-- ==== Sys2Proof/Certificates/Slice0/Obligations.lean ====
section
/-! DEFINITION. The statements about the model, one `Obligations.<Name>` each. -/

open Sys2Proof Sys2Proof.Machine

/-! ### The step and the resets -/

/-- A step carries out the command at the front of the queue on the state with the queue's rest. -/
def Obligations.StepRunsFrontCommand : Prop :=
  ∀ (s : State) (i : Instr) (rest : List Instr), s.pending = i :: rest → step s = exec i { s with pending := rest }

/-- Every command answers a next state, in every state, and leaves the queue of commands alone. It is the
model's choice that a command whose event cannot come and a directive's row whose directive is not at the head idle
instead of stopping (log entries 1 and 3), and that commands wait in a queue of the model's own (log entry 7). -/
def Obligations.EveryCommandCompletes : Prop :=
  ∀ (i : Instr) (s : State), ∃ t, exec i s = .next t ∧ t.pending = s.pending

/-- POWER_ON_RESET leaves the values of R29, R47, R59, R82, R122, R140, R142, R154, R176 and R177, the straps as the
device address (R157), and the DRAM as it is found. No output frame is in progress, nor the rest of one (an item of the
model's own, log entry 29). Values the spec leaves open at reset are the model's choice (log entries 13, 19 and 26) and not
stated. -/
def Obligations.PowerOnResetValues : Prop :=
  ∀ (straps : BitVec 4) (found : List Host.Cell) (errs : List (Nat × WordError)) (s : State),
    ∃ t, exec (.powerOnReset straps found errs) s = .next t ∧ ResetValues t ∧
      (∀ c, (t.ch c).scaler = none ∧ (t.ch c).ended = none) ∧ t.resetCause = .powerOn ∧
      t.deviceAddress = straps ∧ t.pending = s.pending ∧
      (∀ a b, a < 67108864 → found.filter (fun x => x.1 == a) = [(a, b)] → dramRead t.dram a = b)

/-- PIN_RESET leaves the same values, with its own cause; the DRAM is kept, but for the line place of a write
burst that the reset cuts short (R52). No channel has a Scaler frame context (R122), and of the output frame in progress
the rest is left to be sent, with the fill outside a black window (R89; the item that holds it is log entry 29's). -/
def Obligations.PinResetValues : Prop :=
  ∀ (straps : BitVec 4) (s : State),
    ∃ t, exec (.pinReset straps) s = .next t ∧ ResetValues t ∧
      (∀ c, OutputFrameEnded (s.ch c) (t.ch c)) ∧ t.resetCause = .resetPin ∧
      t.deviceAddress = straps ∧ t.pending = s.pending ∧
      ((∀ c slot k words, s.arbiter.burst ≠ some (.write c slot k words)) →
        t.dram = s.dram ∧ t.dramErrs = s.dramErrs) ∧
      (∀ c slot k words, s.arbiter.burst = some (.write c slot k words) → ∀ a,
        a < (chanNat c * 8 + slot.val) * 1048576 + 1920 * k ∨
          (chanNat c * 8 + slot.val) * 1048576 + 1920 * k + 1920 ≤ a →
        dramRead t.dram a = dramRead s.dram a ∧ storedError t.dramErrs a = storedError s.dramErrs a)

/-- The reset state holds the values of a power-on reset, with no output frame in progress (log entry 29). -/
def Obligations.ResetStateValues : Prop :=
  ResetValues State.reset ∧ (∀ c, (State.reset.ch c).scaler = none ∧ (State.reset.ch c).ended = none) ∧ State.reset.resetCause = .powerOn ∧ State.reset.pending = []

/-- RESTART_DEVICE (R165, R176): RESTART DEVICE at the head is taken whatever the report queue holds. Every channel
stops with format, mask and parameters kept, pending values in force; its queues are emptied and hold one RESTART
event; it has no Scaler frame context, and of its output frame the rest is left to be sent, with the fill outside a black
window (R89, R122; log entry 29); loader and probe are idle; the rest of the device is kept, but for the line place of a
write burst that the restart cuts short (R47, R52). -/
def Obligations.DeviceRestartResult : Prop :=
  ∀ (c : Chan) (s : State) (d : Directive) (rest : List Directive),
    (s.ch c).pku.dirQueue = d :: rest → d.kind.toNat = 47 → (s.ch c).pku.taken < 2 →
    ∃ t, exec (.restartDevice c) s = .next t ∧
      (∀ e, ChannelStopped (t.ch e) ∧ PortsAfterRestart (t.ch e) ∧
        (t.ch e).ctl.format = (s.ch e).ctl.format ∧ (t.ch e).rep.mask = (s.ch e).rep.mask ∧
        (t.ch e).ctl.field = (s.ch e).ctl.pendingField.getD (s.ch e).ctl.field ∧
        (t.ch e).ctl.frame = ((s.ch e).ctl.pendingFrame.map Prod.fst).getD (s.ch e).ctl.frame ∧
        OutputFrameEnded (s.ch e) (t.ch e)) ∧
      t.arbiter = ⟨none, .c3, .c3⟩ ∧ t.loader = .idle ∧ t.shadow = [] ∧ t.probe = .idle ∧
      t.resetCause = .restartDirective ∧ t.tables = s.tables ∧ t.capture = s.capture ∧
      t.inhibitSingle = s.inhibitSingle ∧ t.inhibitBefore = [] ∧ t.deviceAddress = s.deviceAddress ∧ t.rtu = s.rtu ∧
      ((∀ c slot k words, s.arbiter.burst ≠ some (.write c slot k words)) →
        t.dram = s.dram ∧ t.dramErrs = s.dramErrs) ∧
      (∀ e slot k words, s.arbiter.burst = some (.write e slot k words) → ∀ a,
        a < (chanNat e * 8 + slot.val) * 1048576 + 1920 * k ∨
          (chanNat e * 8 + slot.val) * 1048576 + 1920 * k + 1920 ≤ a →
        dramRead t.dram a = dramRead s.dram a ∧ storedError t.dramErrs a = storedError s.dramErrs a)

/-! ### Channel directives -/

/-- PROBE (R163): the twenty data bytes describe the channel, the held status is emptied, and nothing else
differs. -/
def Obligations.ProbeResult : Prop :=
  ∀ (c : Chan) (s : State) (d : Directive) (rest : List Directive), Takeable c 1 0 d rest s →
    ∃ state track pat ph present : Nat,
      state = (match (s.ch c).ctl.state with
        | .stopped => 0 | .starting => 1 | .running => 2 | .halting => 3 | .lost => 4) ∧
      track = (match (s.ch c).cad.track with | .search _ => 0 | .locked _ _ => 1 | .hold _ _ _ => 2) ∧
      (pat, ph) = (match (s.ch c).cad.track with
        | .search none => (255, 255) | .search (some x) => (x.pat.val, x.phase)
        | .locked p f => (p.val, f) | .hold p f _ => (p.val, f)) ∧
      present = (if (s.ch c).ctl.lastOutput = none then 0 else 1) + (if (s.ch c).recv.latestOffset = none then 0 else 2) ∧
      exec (.probe c) s = .next (s.setCh c
        (withReport
          (.answer d.tag d.kind .done none
            ([byteOf state, byteOf track, byteOf pat, byteOf ph, byteOf present]
              ++ bytes4 ((s.ch c).ctl.lastOutput.getD 0) ++ bytes2 ((s.ch c).recv.latestOffset.getD 0)
              ++ bytes2 ((s.ch c).recv.drift % 65536).toNat ++ bytes2 (s.ch c).rep.held.kinds.toNat
              ++ bytes4 (s.ch c).rep.held.first ++ [byteOf (s.ch c).rep.held.count]))
          { withTaken rest (s.ch c) with rep := { (s.ch c).rep with held := ⟨0, 0, 0⟩ } }))
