-- ==== Sys2Proof/Laws/Reports.lean ====
section
/-! SUPPORT. Raising, answering, delivering and relaying: each changes its own channel alone, and of that channel
its Report Unit's part (a relay also the count of relays discarded). -/

namespace Sys2Proof.Machine

open Sys2Proof

variable (c : Chan) (s : State)

/-- Writing a channel back as it was changes nothing. -/
theorem State.setCh_ch : s.setCh c (s.ch c) = s := by
  unfold State.setCh State.ch
  rw [quadSet_quadGet]

/-! ### An event -/

theorem raise_eq_setCh (k : EventKind) (n : Nat) :
    raise c k n s = s.setCh c { s.ch c with rep := ((raise c k n s).ch c).rep } := by
  unfold raise
  split <;> simp [State.modCh_eq, pushReport]

@[simp] theorem raise_ch_ne {d : Chan} (h : d ≠ c) (k : EventKind) (n : Nat) : (raise c k n s).ch d = s.ch d := by
  rw [raise_eq_setCh, State.ch_setCh_ne _ h]

theorem raise_ch_same (k : EventKind) (n : Nat) :
    (raise c k n s).ch c = { s.ch c with rep := ((raise c k n s).ch c).rep } := by
  conv_lhs => rw [raise_eq_setCh]
  rw [State.ch_setCh_same]

/-! ### The held status -/

theorem deliverHeld_eq_setCh (places : Nat) :
    deliverHeld c places s = s.setCh c { s.ch c with rep := ((deliverHeld c places s).ch c).rep } := by
  by_cases h : unmaskedKinds (s.ch c).rep.held (s.ch c).rep.mask ≠ 0 ∧ s.eventRoom c places = true
  · simp only [deliverHeld, if_pos h, State.modCh_eq, pushReport, State.ch_setCh_same]
  · simp only [deliverHeld, if_neg h]
    exact (State.setCh_ch c s).symm

@[simp] theorem deliverHeld_ch_ne {d : Chan} (h : d ≠ c) (places : Nat) : (deliverHeld c places s).ch d = s.ch d := by
  rw [deliverHeld_eq_setCh, State.ch_setCh_ne _ h]

/-! ### Answers and relays -/

theorem answer_eq_setCh (tag kind : Byte) (code : AnswerCode) (r : Option Reason) (data : List Byte) :
    answer c tag kind code r data s = s.setCh c (pushReport (.answer tag kind code r data) (s.ch c)) := rfl

@[simp] theorem answer_ch_ne {d : Chan} (h : d ≠ c) (tag kind : Byte) (code : AnswerCode) (r : Option Reason)
    (data : List Byte) : (answer c tag kind code r data s).ch d = s.ch d := by
  rw [answer_eq_setCh, State.ch_setCh_ne _ h]

@[simp] theorem offerRelay_ch_ne {d : Chan} (h : d ≠ c) (bytes : List Byte) : (offerRelay c bytes s).ch d = s.ch d := by
  unfold offerRelay
  split <;> simp [h]

/-! ### Requests of the arbiter -/

/-- A busy arbiter grants nothing. -/
theorem arbitrate_busy {b : Burst} (h : s.arbiter.burst = some b) : arbitrate s = s := by
  unfold arbitrate; rw [h]

end Sys2Proof.Machine
end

________________

- [What to produce]:
Only the lines containing the word "EventKind" should be returned from the data above.

- [Finished exercise]:
theorem raise_eq_setCh (k : EventKind) (n : Nat) :
@[simp] theorem raise_ch_ne {d : Chan} (h : d ≠ c) (k : EventKind) (n : Nat) : (raise c k n s).ch d = s.ch d := by
theorem raise_ch_same (k : EventKind) (n : Nat) :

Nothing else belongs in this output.